* _WHAT IS BEING ASKED_
For the word "gatesNow", state how many lines below contain it. Give no other text.

Saved data entries:
_ _ _ _ _

/-- The device sends PFC for an enabled class t of a port in state UP, with quanta q, at once. The frame counts in PFC_TX, and not in TX_FRAMES and
TX_BYTES (DESIGN CHOICE, log entry 48). -/
def State.sendPfc (s : State) (k t : Nat) (q : BitVec 16) : State :=
  let p := s.port k
  if p.st = .up && p.pfcOn t then
    (s.modPort k fun p => p.countTc pPfcTx t 1).emit (.frame k 0 0 { tc := t, len := 64, body := .pfc (BitVec.ofNat 8 (2 ^ t)) q })
  else s

/-- R304: the time of a pause of q quanta at rate R, in ns. -/
def pauseNs (q r : Nat) : Nat := if r = 0 then 0 else (q * 512 + r - 1) / r

/-- R305: the end of the PAUSE_LIMIT window of a class that has been paused since `pauseSince`. -/
def Port.limitAt (p : Port) (t : Nat) : Nat := (p.cls t).pauseSince + p.pauseLimit * 1000000

/-- R305, R42: has a pause of class t reached PAUSE_LIMIT? -/
def Port.breaks (p : Port) (t : Nat) : Bool :=
  let c := p.cls t
  !c.broken && decide (p.limitAt t ≤ p.ticks) && c.pauseEnd.any fun e => decide (p.limitAt t ≤ e)

/-- R304: is class t paused now? -/
def Port.paused (p : Port) (t : Nat) : Bool := (p.cls t).pauseEnd.any (fun e => decide (p.ticks < e)) && !p.breaks t

/-- R305: a pause that has reached PAUSE_LIMIT is broken. -/
def State.breakPause (s : State) (k t : Nat) : State :=
  let p := s.port k
  if p.breaks t then
    let c := p.cls t
    let p' := (p.setCls t { c with pauseEnd := none, broken := true, recoverAt := p.limitAt t + p.pauseRecovery * 1000000 }).count pPauseBreaks 1
    (s.setPort k p').portEvent k 2 t
  else s

/-- R305, R42: a recovery interval that has closed ends in ARMED. -/
def State.rearm (s : State) (k t : Nat) : State :=
  let p := s.port k
  let c := p.cls t
  if c.broken ∧ c.recoverAt ≤ p.ticks then (s.setPort k (p.setCls t { c with broken := false })).portEvent k 3 t else s

/-- One class of a received PFC frame; a class that it pauses has no credit (R262). -/
def Port.pfcClass (p : Port) (t q : Nat) : Port :=
  let c := p.cls t
  let p := p.countTc pPfcRx t 1
  if !p.pfcOn t then p.countTc pPfcIgnored t 1
  else if c.broken then
    (if q = 0 then p else (p.countTc pPfcIgnored t 1).setCls t { c with recoverAt := p.ticks + p.pauseRecovery * 1000000 })
  else if q = 0 then p.setCls t { c with pauseEnd := none }
  else { p with arb := p.arb.leave t }.setCls t { c with
    pauseEnd := some (p.ticks + pauseNs q p.rate), pauseSince := if c.pauseEnd.any (fun e => decide (p.ticks < e)) then c.pauseSince else p.ticks }

/-! ### Gate schedules (R300 to R303) -/

/-- The entries of a cycle as (start, end, gates): cut at the cycle's end, the last one stretched to it. -/
def Sched.spans (g : Sched) : List (Nat × Nat × BitVec 8) :=
  let r := g.list.foldl (fun (acc : Nat × List (Nat × Nat × BitVec 8)) e =>
    if g.cycle ≤ acc.1 then acc
    else (min g.cycle (acc.1 + e.2), acc.2 ++ [(acc.1, min g.cycle (acc.1 + e.2), e.1)])) (0, [])
  match r.2.reverse with
  | [] => []
  | (a, _, m) :: l => (l.reverse) ++ [(a, g.cycle, m)]

/-- The gates open at a timer value. -/
def Sched.gatesAt (g : Sched) (t : Nat) : BitVec 8 :=
  if t < g.base ∨ g.cycle = 0 then 0xFF
  else
    let o := (t - g.base) % g.cycle
    match g.spans.find? fun e => decide (e.1 ≤ o ∧ o < e.2.1) with
    | some e => e.2.2
    | none => 0xFF

/-- How long class tc stays open over consecutive spans. -/
def openRun (tc : Nat) : List (Nat × Nat × BitVec 8) → Nat
  | [] => 0
  | (a, b, m) :: r => if m.getLsbD tc then (b - a) + openRun tc r else 0

/-- The time from timer value t to the close of the continuous window of class tc; none where it never closes. -/
def Sched.openFor (g : Sched) (tc t : Nat) : Option Nat :=
  let sp := g.spans
  if sp.all fun e => e.2.2.getLsbD tc then none
  else if t < g.base then some (g.base - t + openRun tc sp)
  else
    let o := (t - g.base) % g.cycle
    let later := sp.filter fun e => decide (o < e.2.1)
    match later with
    | [] => some 0
    | (_, b, m) :: r => some (if m.getLsbD tc then (b - o) + openRun tc (r ++ sp) else 0)

/-- R303: the longest continuous window of class tc. -/
def Sched.longest (g : Sched) (tc : Nat) : Nat :=
  let sp := g.spans
  ((List.range sp.length).map fun i => openRun tc (sp.drop i ++ sp)).foldl max 0

/-- The schedule that rules the gates while GATE_EN is 1: the active one, or from its change time on the armed one (R301, R307). -/
def Port.sched (p : Port) : Option Sched :=
  if p.gateEn then
    (match p.armed with
    | some (g, t) => if t ≤ p.timer then some g else p.active
    | none => p.active)
  else none

/-- The gates open now. -/
def Port.gatesNow (p : Port) : BitVec 8 :=
  match p.sched with
  | none => 0xFF
  | some g => g.gatesAt p.timer

/-- R302: the time of a frame on the wire, in ns. -/
def Port.wireNs (p : Port) (len : Nat) : Nat := if p.rate = 0 then 0 else ((len + 20) * 8 + p.rate - 1) / p.rate

/-- R303: does the frame exceed every window of its class? -/
def Port.oversize (p : Port) (tc len : Nat) : Bool :=
  match p.sched with
  | none => false
  | some g =>
    let w := g.longest tc
    !(g.spans.all fun e => e.2.2.getLsbD tc) && decide (0 < w ∧ w < p.wireNs len + p.guard)

/-- R302: does the gate of class tc let a frame start now? -/
def Port.gateLets (p : Port) (tc len : Nat) : Bool :=
  match p.sched with
  | none => true
  | some g => p.gatesNow.getLsbD tc && match g.openFor tc p.timer with
    | none => true
    | some w => decide (p.wireNs len + p.guard ≤ w)

/-- R302, R304: may the frame start now, other classes aside? -/
def Port.mayStart (p : Port) (tc len : Nat) : Bool :=
  p.st == .up && !p.paused tc && decide (p.txTil ≤ p.ticks) && p.gateLets tc len

/-- R262, R299: a class asks for the wire while it has a frame that its gate lets start and no pause holds, be another frame in transmission or
not. -/
def Port.asksWire (p : Port) (tc : Nat) : Bool :=
  match sget [] p.txq tc with
  | [] => false
  | f :: _ => p.st == .up && !p.paused tc && p.gateLets tc f.len

/-- R262: classes that ask no longer have no credit. -/
def Port.dropIdle (p : Port) : Port :=
  { p with arb := p.arb.drop (((List.range 4).filter p.asksWire).map fun t => (t, 1)) }

/-! ### PFC frames and the ends of pauses (R304, R305) -/

/-- PFC_FRAME: the watchdog's windows that have closed come first (R42). As MAC control it is counted by its class alone, and not in RX_FRAMES and
RX_BYTES (DESIGN CHOICE, log entry 48). -/
def execPfcFrame (port : Fin 8) (classes : BitVec 8) (quanta : List (BitVec 16)) (s : State) : Out :=
  let k := port.val
  if (s.port k).st ≠ .up then .next s
  else .next ((List.range 8).foldl (fun s t =>
    if classes.getLsbD t then ((s.breakPause k t).rearm k t).modPort k fun p => (p.pfcClass t (quanta.getD t 0).toNat).dropIdle else s) s)

/-- PAUSE_EXPIRE: a pause that ends at its PAUSE_LIMIT or later is broken, not expired. -/
def execPauseExpire (port tc : Fin 8) (s : State) : Out :=
  let s := s.breakPause port.val tc.val
  let p := s.port port.val
  let c := p.cls tc.val
  match c.pauseEnd with
  | none => .next s
  | some e => if e ≤ p.ticks then .next (s.setPort port.val (p.setCls tc.val { c with pauseEnd := none })) else .next s

/-- PFC_REPEAT: after half the pause time, while the share stays at or above 64 KiB. -/
def execPfcRepeat (port tc : Fin 8) (s : State) : Out :=
  let p := s.port port.val
  let c := p.cls tc.val
  match c.pfcAt with
  | none => .next s
  | some a =>
    if p.st = .up ∧ p.pfcOn tc.val ∧ 65536 ≤ c.share ∧ a + pauseNs 65535 p.rate / 2 ≤ p.ticks then
      .next ((s.setPort port.val (p.setCls tc.val { c with pfcAt := some p.ticks })).sendPfc port.val tc.val 0xFFFF)
    else .next s

/-- PAUSE_LIMIT: the pause is broken. -/
def execPauseLimit (port tc : Fin 8) (s : State) : Out := .next (s.breakPause port.val tc.val)

/-- PAUSE_RECOVERY: the recovery interval has closed. -/
def execPauseRecovery (port tc : Fin 8) (s : State) : Out := .next (s.rearm port.val tc.val)

/-! ### Receive (R296 to R298, R304) -/

/-- R297 row 1: a Geril packet: UDP to the port's address and the Geril port. -/
def Port.isGeril (p : Port) (f : RxFrame) (udp : Nat) : Bool :=
  (f.etype == 0x0800 && f.at 9 1 == 17 && p.ipv4 != 0 && f.at 16 4 == p.ipv4.toNat && f.at (4 * (f.at 0 1 % 16) + 2) 2 == udp) ||
    (f.etype == 0x86DD && f.at 6 1 == 17 && p.ipv6 != 0 && f.at 24 16 == p.ipv6.toNat && f.at 42 2 == udp)

/-- R297: the class of a received frame. -/
def Port.rxClass (p : Port) (pcp : Option Nat) : Nat :=
  match pcp with
  | none => 0
  | some c => p.pcpToTc.toNat / 2 ^ (3 * c) % 8

/-- R298: slots of the host receive ring. -/
def Port.slots (p : Port) : Nat := p.rxrSize / 16384

/-- R298: a frame goes to the host receive ring; `bits` are SYMBOL, OVERSIZE, RUNT, FCS from the top. While the PF cannot master the bus, or has
diverted the ring's frames, the frame is dropped and counted as for a quarantined PF (DESIGN CHOICE, log entry 48). -/
def State.toRing (s : State) (k tc bits : Nat) (frame : List Byte) : State :=
  let p := s.port k
  let n := p.slots
  if n = 0 ∨ (p.rxrProd + 1) % n = p.rxrCons % n ∨ !s.canMaster 0 ∨ p.rxrLost then s.setPort k (p.count pRxRingFull 1)
  else
    let at_ := p.rxrBase.toNat + 16384 * p.rxrProd
    let body := frame.take 16320
    let w0 := b2n p.rxrPhase * 2 ^ 63 + b2n (decide (16320 < frame.length)) * 2 ^ 56 + bits % 16 * 2 ^ 52 + tc % 8 * 2 ^ 40 + k * 2 ^ 32 + body.length
    let next := p.rxrProd + 1
    let p := { p with rxrProd := next % n, rxrPhase := if next = n then !p.rxrPhase else p.rxrPhase }
    (s.setPort k p).emits [.hostWrite 0 (at_ + 64) body false false,
      .hostWrite 0 (at_ + 8) (leBytes 8 p.timer ++ List.replicate 48 0) false false,
      .hostWrite 0 at_ (leBytes 8 w0) false false]

/-- R297: a frame goes to the control processor's receive queue; one that finds it full is dropped and gets no answer. -/
def State.toCp (s : State) (k : Nat) (frame : List Byte) (reply : Option (List Byte)) : State :=
  s.modPort k fun p => if 256 ≤ p.cpq.length then p.count pRxCpqFull 1 else { p with cpq := p.cpq ++ [{ bytes := frame, reply := reply }] }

_ _ _ _ _

* _ANSWER BOX_
2